=== Records shown ===

theorem pick_mem (f : Nat → Nat → Bool) (l : List Nat) : ∀ b r, r = l.foldl (fun (b : Option Nat) p => match b with
    | none => some p
    | some q => if f p q then some p else b) b → (∀ q, r = some q → q ∈ l ∨ b = some q) ∧ (r = none → l = [] ∧ b = none) := by
  induction l with
  | nil => intro b r hr; subst hr; exact ⟨fun q h => .inr h, fun h => ⟨rfl, h⟩⟩
  | cons p l ih =>
    intro b r hr
    rw [List.foldl_cons] at hr
    obtain ⟨h1, h2⟩ := ih _ r hr
    refine ⟨fun q hq => ?_, fun hn => ?_⟩
    · rcases h1 q hq with h | h
      · exact .inl (List.mem_cons_of_mem _ h)
      · cases b with
        | none => cases h; exact .inl (by simp)
        | some y =>
          dsimp only at h
          by_cases hf : f p y = true
          · rw [if_pos hf] at h; cases h; exact .inl (by simp)
          · rw [if_neg hf] at h; exact .inr h
    · have := (h2 hn).2
      cases b with
      | none => cases this
      | some y =>
        dsimp only at this
        by_cases hf : f p y = true
        · rw [if_pos hf] at this; cases this
        · rw [if_neg hf] at this; cases this

theorem target_some {s : State} {src act q : Nat} (h : s.target src act = some q) : ∃ n < 256, q = dieOf src * 256 + n ∧ s.canReceive src act q = true := by
  unfold State.target at h
  rcases (pick_mem (fun p q => s.before src p q) _ none _ rfl).1 q h with h | h
  · rw [List.mem_filter, List.mem_map] at h
    obtain ⟨⟨n, hn, rfl⟩, hc⟩ := h
    exact ⟨n, List.mem_range.1 hn, rfl, hc⟩
  · cases h

theorem target_none {s : State} {src act : Nat} (h : s.target src act = none) : ∀ n < 256, s.canReceive src act (dieOf src * 256 + n) = false := by
  unfold State.target at h
  have := ((pick_mem (fun p q => s.before src p q) _ none _ rfl).2 h).1
  rw [List.filter_eq_nil_iff] at this
  intro n hn
  have := this (dieOf src * 256 + n) (List.mem_map.2 ⟨n, List.mem_range.2 hn, rfl⟩)
  simpa using this

theorem receive_suits {s : State} {src act q : Nat} (h : s.canReceive src act q = true) : s.Suits src q := by
  unfold State.canReceive at h
  simp only [Bool.and_eq_true, beq_iff_eq, decide_eq_true_eq, List.isEmpty_iff] at h
  obtain ⟨⟨⟨⟨⟨⟨⟨⟨h1, h2⟩, h3⟩, h4⟩, h5⟩, h6⟩, h7⟩, h8⟩, h9⟩ := h
  unfold State.dispatchable at h2
  rw [Bool.and_eq_true] at h2
  refine ⟨h1, h2.1, h3, fun cx hc => ?_, h6⟩
  rw [List.all_eq_true] at h5
  exact h5 cx (by
    have : cx = 0 ∨ cx = 1 ∨ cx = 2 ∨ cx = 3 ∨ cx = 4 := by omega
    rcases this with rfl | rfl | rfl | rfl | rfl <;> simp)

theorem suits_only {t u : State} (h : MigpOnly t u) {p q : Nat} : u.Suits p q ↔ t.Suits p q := by
  have hc : ∀ q, u.clusterOfCore q = t.clusterOfCore q := by intro q; rw [h.rest]; rfl
  have hk : u.coreAt q = t.coreAt q := by rw [h.rest]; rfl
  unfold State.Suits
  simp only [hc, hk, h.vacant]

theorem movable_iff (s : State) (p x : Nat) (d c : Nat) (hl : Looked d c (p, x)) : s.movable p x = true ↔ s.MayMove d c p x := by
  unfold State.movable State.MayMove
  simp only [Bool.and_eq_true, decide_eq_true_eq, Option.isNone_iff_eq_none, bne_iff_ne, ne_eq, Bool.not_eq_true', List.isEmpty_eq_false_iff, List.all_eq_true,
    Bool.or_eq_true, beq_iff_eq]
  have hall : (∀ n ∈ [0, 1, 2, 3], n = x ∨ s.vacant p n = true) ↔ ∀ n < 4, ¬ n = x → s.vacant p n = true := by
    constructor
    · intro h n hn hx
      have : n = 0 ∨ n = 1 ∨ n = 2 ∨ n = 3 := by omega
      have hm : n ∈ [0, 1, 2, 3] := by rcases this with rfl | rfl | rfl | rfl <;> simp
      rcases h n hm with h | h
      · exact absurd h hx
      · exact h
    · intro h n hm
      have : n < 4 := by
        simp only [List.mem_cons, List.not_mem_nil, or_false] at hm
        omega
      by_cases hx : n = x
      · exact .inl hx
      · exact .inr (h n this hx)
  rw [hall]
  obtain ⟨g1, g2, g3, g4⟩ := hl
  constructor
  · rintro ⟨⟨⟨⟨⟨⟨⟨a1, a2⟩, a3⟩, a4⟩, a5⟩, a6⟩, a7⟩, a8⟩
    refine ⟨g1, g2, g3, g4, ?_, a2, a3, a4, a5, a6, a7, a8⟩
    revert a1
    cases (s.ctxAt p x).started <;> simp
  · rintro ⟨_, _, _, _, ⟨l, a1⟩, a2, a3, a4, a5, a6, a7, a8⟩
    refine ⟨⟨⟨⟨⟨⟨⟨?_, a2⟩, a3⟩, a4⟩, a5⟩, a6⟩, a7⟩, a8⟩
    rw [a1]

/-- One context asked to move. -/
theorem ask_step {t u : State} (h : MigpOnly t u) {d c p x : Nat} (hl : Looked d c (p, x)) :
    (u.askMove p x = u ∧ (t.MayMove d c p x → (u.ctxAt p x).migp = none → ∀ n < 256, u.canReceive p (t.ctxAt p x).act (d * 256 + n) = false))
    ∨ ((u.ctxAt p x).migp = none ∧ ∃ q, u.askMove p x = u.modCtxAt p x (fun k => { k with migp := some (t.time, q) }) ∧ t.Suits p q
        ∧ ((t.ctxAt p x).migp = none → t.MayMove d c p x)) := by
  have hact : (u.ctxAt p x).act = (t.ctxAt p x).act := by rw [h.ctx p x]
  have htime : u.time = t.time := by rw [h.rest]
  have hmm : (u.ctxAt p x).migp = none → (t.ctxAt p x).migp = none → (u.MayMove d c p x ↔ t.MayMove d c p x) := by
    intro hn ht
    unfold State.MayMove
    rw [htime]
    have hx : u.ctxAt p x = t.ctxAt p x := by
      rw [h.ctx p x, hn, ← ht]
    simp only [h.vacant, hx]
  have hm := movable_iff u p x d c hl
  unfold State.askMove
  by_cases hv : u.movable p x = true
  · rw [if_pos hv]
    have hmu := hm.1 hv
    have hnone : (u.ctxAt p x).migp = none := hmu.2.2.2.2.2.2.2.2.1
    cases ht : u.target p (u.ctxAt p x).act with
    | none =>
      refine .inl ⟨rfl, fun _ _ n hn => ?_⟩
      rw [← hact]
      have := target_none ht n hn
      rw [hl.1] at this
      exact this
    | some q =>
      obtain ⟨n, hn, hq, hr⟩ := target_some ht
      refine .inr ⟨hnone, q, ?_, (suits_only h).1 (receive_suits hr), fun h0 => (hmm hnone h0).1 hmu⟩
      rw [htime]
  · rw [if_neg hv]
    refine .inl ⟨rfl, fun hmt hn => ?_⟩
    have h0 : (t.ctxAt p x).migp = none := hmt.2.2.2.2.2.2.2.2.1
    exact absurd (hm.2 ((hmm hn h0).2 hmt)) hv

/-- What a closed cluster asks of its contexts. -/
theorem ask_fold (d c : Nat) (hd : d < 8) (t : State) : ∀ u, u = ((clusterCores d c).flatMap (fun p => [(p, 0), (p, 1), (p, 2), (p, 3)])).foldl (fun s e => s.askMove e.1 e.2) t →
    MigpOnly t u ∧ (∀ p x, x < 8 → (u.ctxAt p x).migp = (t.ctxAt p x).migp ∨ (t.MayMove d c p x ∧ ∃ q, (u.ctxAt p x).migp = some (t.time, q) ∧ t.Suits p q))
    ∧ ∀ p x, t.MayMove d c p x → (u.ctxAt p x).migp = none → ∀ n < 256, u.canReceive p (t.ctxAt p x).act (d * 256 + n) = false := by
  intro u hu
  have := fold_post (fun s (e : Nat × Nat) => s.askMove e.1 e.2)
    (fun u => MigpOnly t u ∧ ∀ p x, x < 8 → (u.ctxAt p x).migp = (t.ctxAt p x).migp ∨ (t.MayMove d c p x ∧ ∃ q, (u.ctxAt p x).migp = some (t.time, q) ∧ t.Suits p q))
    (fun e u => t.MayMove d c e.1 e.2 → (u.ctxAt e.1 e.2).migp = none → ∀ n < 256, u.canReceive e.1 (t.ctxAt e.1 e.2).act (d * 256 + n) = false) (Looked d c)
    (fun u e he h => by
      obtain ⟨p, x⟩ := e
      refine ⟨h.1.trans (MigpOnly.ask u p x), fun q y hy => ?_⟩
      rcases ask_step h.1 he with ⟨e, _⟩ | ⟨hn, r, e, hs, hmay⟩
      · rw [e]; exact h.2 q y hy
      · rw [e, ctxAt_modCtxAt]
        by_cases hk : ctxKey q y = ctxKey p x
        · rw [if_pos hk]
          have hx := he.2.2.2
          unfold ctxKey at hk
          obtain ⟨rfl, rfl⟩ : q = p ∧ y = x := by dsimp only at hx; omega
          have h0 : (t.ctxAt q y).migp = none := by
            rcases h.2 q y hy with h0 | ⟨_, w, h0, _⟩
            · rw [← h0, hn]
            · rw [hn] at h0; cases h0
          exact .inr ⟨hmay h0, r, rfl, hs⟩
        · rw [if_neg hk]; exact h.2 q y hy)
    (fun u e he h => by
      obtain ⟨p, x⟩ := e
      intro hmt hn n hlt
      rcases ask_step h.1 he with ⟨e, hr⟩ | ⟨hn', r, e, hs, hmay⟩
      · dsimp only at hn ⊢
        rw [e] at hn ⊢
        exact hr hmt hn n hlt
      · dsimp only at hn
        rw [e, ctxAt_modCtxAt, if_pos rfl] at hn
        cases hn)
    (fun u a e he h hq => by
      obtain ⟨p, x⟩ := e
      obtain ⟨q, y⟩ := a
      intro hmt hn n hlt
      dsimp only at hmt hn hq ⊢
      rcases ask_step h.1 he with ⟨e, hr⟩ | ⟨hn', r, e, hs, hmay⟩
      · rw [e] at hn ⊢; exact hq hmt hn n hlt
      · rw [e] at hn ⊢
        rw [ctxAt_modCtxAt] at hn
        by_cases hk : ctxKey q y = ctxKey p x
        · rw [if_pos hk] at hn; cases hn
        · rw [if_neg hk] at hn
          have := hq hmt hn n hlt
          cases hc : (u.modCtxAt p x (fun k => { k with migp := some (t.time, r) })).canReceive q (t.ctxAt q y).act (d * 256 + n) with
          | false => rfl
          | true => rw [canReceive_shrinks hn' _ _ _ hc] at this; cases this)
    ((clusterCores d c).flatMap (fun p => [(p, 0), (p, 1), (p, 2), (p, 3)])) (fun a ha => (mem_looked d c hd a).1 ha) t ⟨MigpOnly.refl t, fun p x _ => .inl rfl⟩
  rw [hu]
  exact ⟨this.1.1, this.1.2, fun p x hmt => this.2 (p, x) ((mem_looked d c hd (p, x)).2 ⟨hmt.1, hmt.2.1, hmt.2.2.1, hmt.2.2.2.1⟩) hmt⟩

theorem ask_saved (l : List (Nat × Nat)) : ∀ t : State, (l.foldl (fun s e => s.askMove e.1 e.2) t).saved = t.saved := by
  induction l with
  | nil => intro t; rfl
  | cons e l ih =>
    intro t
    rw [List.foldl_cons, ih]
    unfold State.askMove
    split
    · split <;> rfl
    · rfl

theorem estimate_rules :
    ∀ (s : State) (d c : Nat), d < 8 → c < 16 → ∀ k, k = s.clusterAt d c → ∃ t P, exec (.clusterEstimate d c) s = .next t ∧ s.Estimated d c P ∧ (t.clusterAt d c).acts = []
    ∧ (t.clusterAt d c).pest = P ∧ (t.clusterAt d c).temp = k.temp ∧ (t.clusterAt d c).bud = k.bud
    ∧ (k.opened = true → (95 * 16 < k.temp ∨ k.bud < P) → (t.clusterAt d c).opened = false ∧ ((t.clusterAt d c).hot = true ↔ 95 * 16 < k.temp))
    ∧ (k.opened = true → ¬ (95 * 16 < k.temp ∨ k.bud < P) → (t.clusterAt d c).opened = true)
    ∧ (k.opened = false → ((t.clusterAt d c).opened = true ↔ k.temp < 90 * 16 ∧ 16 * P ≤ 15 * k.bud))
    ∧ (∀ e f, f < 16 → (e ≠ d ∨ f ≠ c) → t.clusterAt e f = s.clusterAt e f)
    ∧ t = { s with sys := t.sys, ctxs := t.ctxs, saved := t.saved } ∧ (∀ p x, t.ctxAt p x = { s.ctxAt p x with migp := (t.ctxAt p x).migp })
    ∧ t.saved.map Saved.still = s.saved.map Saved.still ∧ ((t.clusterAt d c).opened = false → t.saved = s.saved)
    ∧ ((t.clusterAt d c).opened = true → ∀ p, p < 2048 → dieOf p = d → clusterOf p = c → (∀ x, x < 4 → (t.ctxAt p x).migp = none) ∧ ∀ v ∈ t.saved, v.pid = p → v.hid.migp = none)
    ∧ ((t.clusterAt d c).opened = false → ∀ p x, x < 8 → (t.ctxAt p x).migp = (s.ctxAt p x).migp
        ∨ (s.MayMove d c p x ∧ ∃ q, (t.ctxAt p x).migp = some (s.time, q) ∧ t.Suits p q))
    ∧ ((t.clusterAt d c).opened = false → ∀ p x, s.MayMove d c p x → (t.ctxAt p x).migp = none → ∀ q < 256, t.canReceive p (s.ctxAt p x).act (d * 256 + q) = false) := by
  intro s d c hd hc k hk
  obtain ⟨e1, e2, e3, e5, e6, e7⟩ := estimate_rest k (s.clusterPower d c)
  have e := estimate_fold s d c _ _ rfl rfl
  have hP := clusterPower_estimated s d c
  rw [← hk] at e
  generalize s.clusterPower d c = P at *
  generalize hj : ({ k.estimate P with acts := [] } : Cluster) = j at *
  have hcl : (s.setClusterAt d c j).clusterAt d c = j := clusterAt_set s d c j
  have hfld : j.acts = [] ∧ j.pest = (k.estimate P).pest ∧ j.temp = (k.estimate P).temp ∧ j.bud = (k.estimate P).bud ∧ j.opened = (k.estimate P).opened ∧ j.hot = (k.estimate P).hot := by
    rw [← hj]; exact ⟨rfl, rfl, rfl, rfl, rfl, rfl⟩
  obtain ⟨f0, f1, f2, f3, f4, f5⟩ := hfld
  rw [← f1] at e1
  rw [← f2] at e2
  rw [← f3] at e3
  rw [← f4, ← f5] at e5
  rw [← f4] at e6 e7
  have hother : ∀ u, MigpOnly (s.setClusterAt d c j) u → (u.clusterAt d c = j) ∧ (∀ e f, f < 16 → (e ≠ d ∨ f ≠ c) → u.clusterAt e f = s.clusterAt e f)
      ∧ u = { s with sys := u.sys, ctxs := u.ctxs, saved := u.saved } ∧ (∀ p x, u.ctxAt p x = { s.ctxAt p x with migp := (u.ctxAt p x).migp })
      ∧ u.saved.map Saved.still = s.saved.map Saved.still := by
    intro u hu
    refine ⟨?_, fun e f hf hne => ?_, ?_, hu.ctx, hu.images⟩
    · rw [hu.rest]; exact hcl
    · rw [hu.rest]
      refine (clusterAt_set' s d c e f j).trans (if_neg ?_)
      unfold clusterKey; omega
    · rw [hu.rest]; rfl
  by_cases ho : j.opened = true
  · have hf := clear_fold d c hd (s.setClusterAt d c j) _ rfl
    have he : exec (.clusterEstimate d c) s = .next ((clusterCores d c).foldl State.withdrawMoves (s.setClusterAt d c j)) := by
      rw [e]; exact congrArg _ (if_pos ho)
    obtain ⟨o1, o2, o3, o4, o5⟩ := hother _ hf.1
    refine ⟨_, P, he, hP, ?_⟩
    rw [o1]
    exact ⟨f0, e1, e2, e3, e5, e6, e7, o2, o3, o4, o5, fun h => (by rw [ho] at h; cases h), fun _ => hf.2, fun h => (by rw [ho] at h; cases h), fun h => (by rw [ho] at h; cases h)⟩
  · have hf := ask_fold d c hd (s.setClusterAt d c j) _ rfl
    have he : exec (.clusterEstimate d c) s = .next (((clusterCores d c).flatMap (fun p => [(p, 0), (p, 1), (p, 2), (p, 3)])).foldl (fun s e => s.askMove e.1 e.2) (s.setClusterAt d c j)) := by
      rw [e]; exact congrArg _ (if_neg ho)
    obtain ⟨o1, o2, o3, o4, o5⟩ := hother _ hf.1
    refine ⟨_, P, he, hP, ?_⟩
    rw [o1]
    refine ⟨f0, e1, e2, e3, e5, e6, e7, o2, o3, o4, o5, fun _ => ask_saved _ _, fun h => absurd h ho, fun _ p x hx => ?_, fun _ p x hm hn n hq => hf.2.2 p x hm hn n hq⟩
    rcases hf.2.1 p x hx with h | ⟨h, q, h', h''⟩
    · exact .inl h
    · exact .inr ⟨h, q, h', (suits_only hf.1).2 h''⟩

end Sys2Proof.Machine
end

===

Task statement –
Looking back over the data above, restate word for word the lines that begin at the line with "cases (s.ctxAt p x).started <;> simp" and end at the line with "refine .inl ⟨rfl, fun hmt hn => ?_⟩", inclusive.

Written solution –
    cases (s.ctxAt p x).started <;> simp
  · rintro ⟨_, _, _, _, ⟨l, a1⟩, a2, a3, a4, a5, a6, a7, a8⟩
    refine ⟨⟨⟨⟨⟨⟨⟨?_, a2⟩, a3⟩, a4⟩, a5⟩, a6⟩, a7⟩, a8⟩
    rw [a1]

/-- One context asked to move. -/
theorem ask_step {t u : State} (h : MigpOnly t u) {d c p x : Nat} (hl : Looked d c (p, x)) :
    (u.askMove p x = u ∧ (t.MayMove d c p x → (u.ctxAt p x).migp = none → ∀ n < 256, u.canReceive p (t.ctxAt p x).act (d * 256 + n) = false))
    ∨ ((u.ctxAt p x).migp = none ∧ ∃ q, u.askMove p x = u.modCtxAt p x (fun k => { k with migp := some (t.time, q) }) ∧ t.Suits p q
        ∧ ((t.ctxAt p x).migp = none → t.MayMove d c p x)) := by
  have hact : (u.ctxAt p x).act = (t.ctxAt p x).act := by rw [h.ctx p x]
  have htime : u.time = t.time := by rw [h.rest]
  have hmm : (u.ctxAt p x).migp = none → (t.ctxAt p x).migp = none → (u.MayMove d c p x ↔ t.MayMove d c p x) := by
    intro hn ht
    unfold State.MayMove
    rw [htime]
    have hx : u.ctxAt p x = t.ctxAt p x := by
      rw [h.ctx p x, hn, ← ht]
    simp only [h.vacant, hx]
  have hm := movable_iff u p x d c hl
  unfold State.askMove
  by_cases hv : u.movable p x = true
  · rw [if_pos hv]
    have hmu := hm.1 hv
    have hnone : (u.ctxAt p x).migp = none := hmu.2.2.2.2.2.2.2.2.1
    cases ht : u.target p (u.ctxAt p x).act with
    | none =>
      refine .inl ⟨rfl, fun _ _ n hn => ?_⟩
      rw [← hact]
      have := target_none ht n hn
      rw [hl.1] at this
      exact this
    | some q =>
      obtain ⟨n, hn, hq, hr⟩ := target_some ht
      refine .inr ⟨hnone, q, ?_, (suits_only h).1 (receive_suits hr), fun h0 => (hmm hnone h0).1 hmu⟩
      rw [htime]
  · rw [if_neg hv]
    refine .inl ⟨rfl, fun hmt hn => ?_⟩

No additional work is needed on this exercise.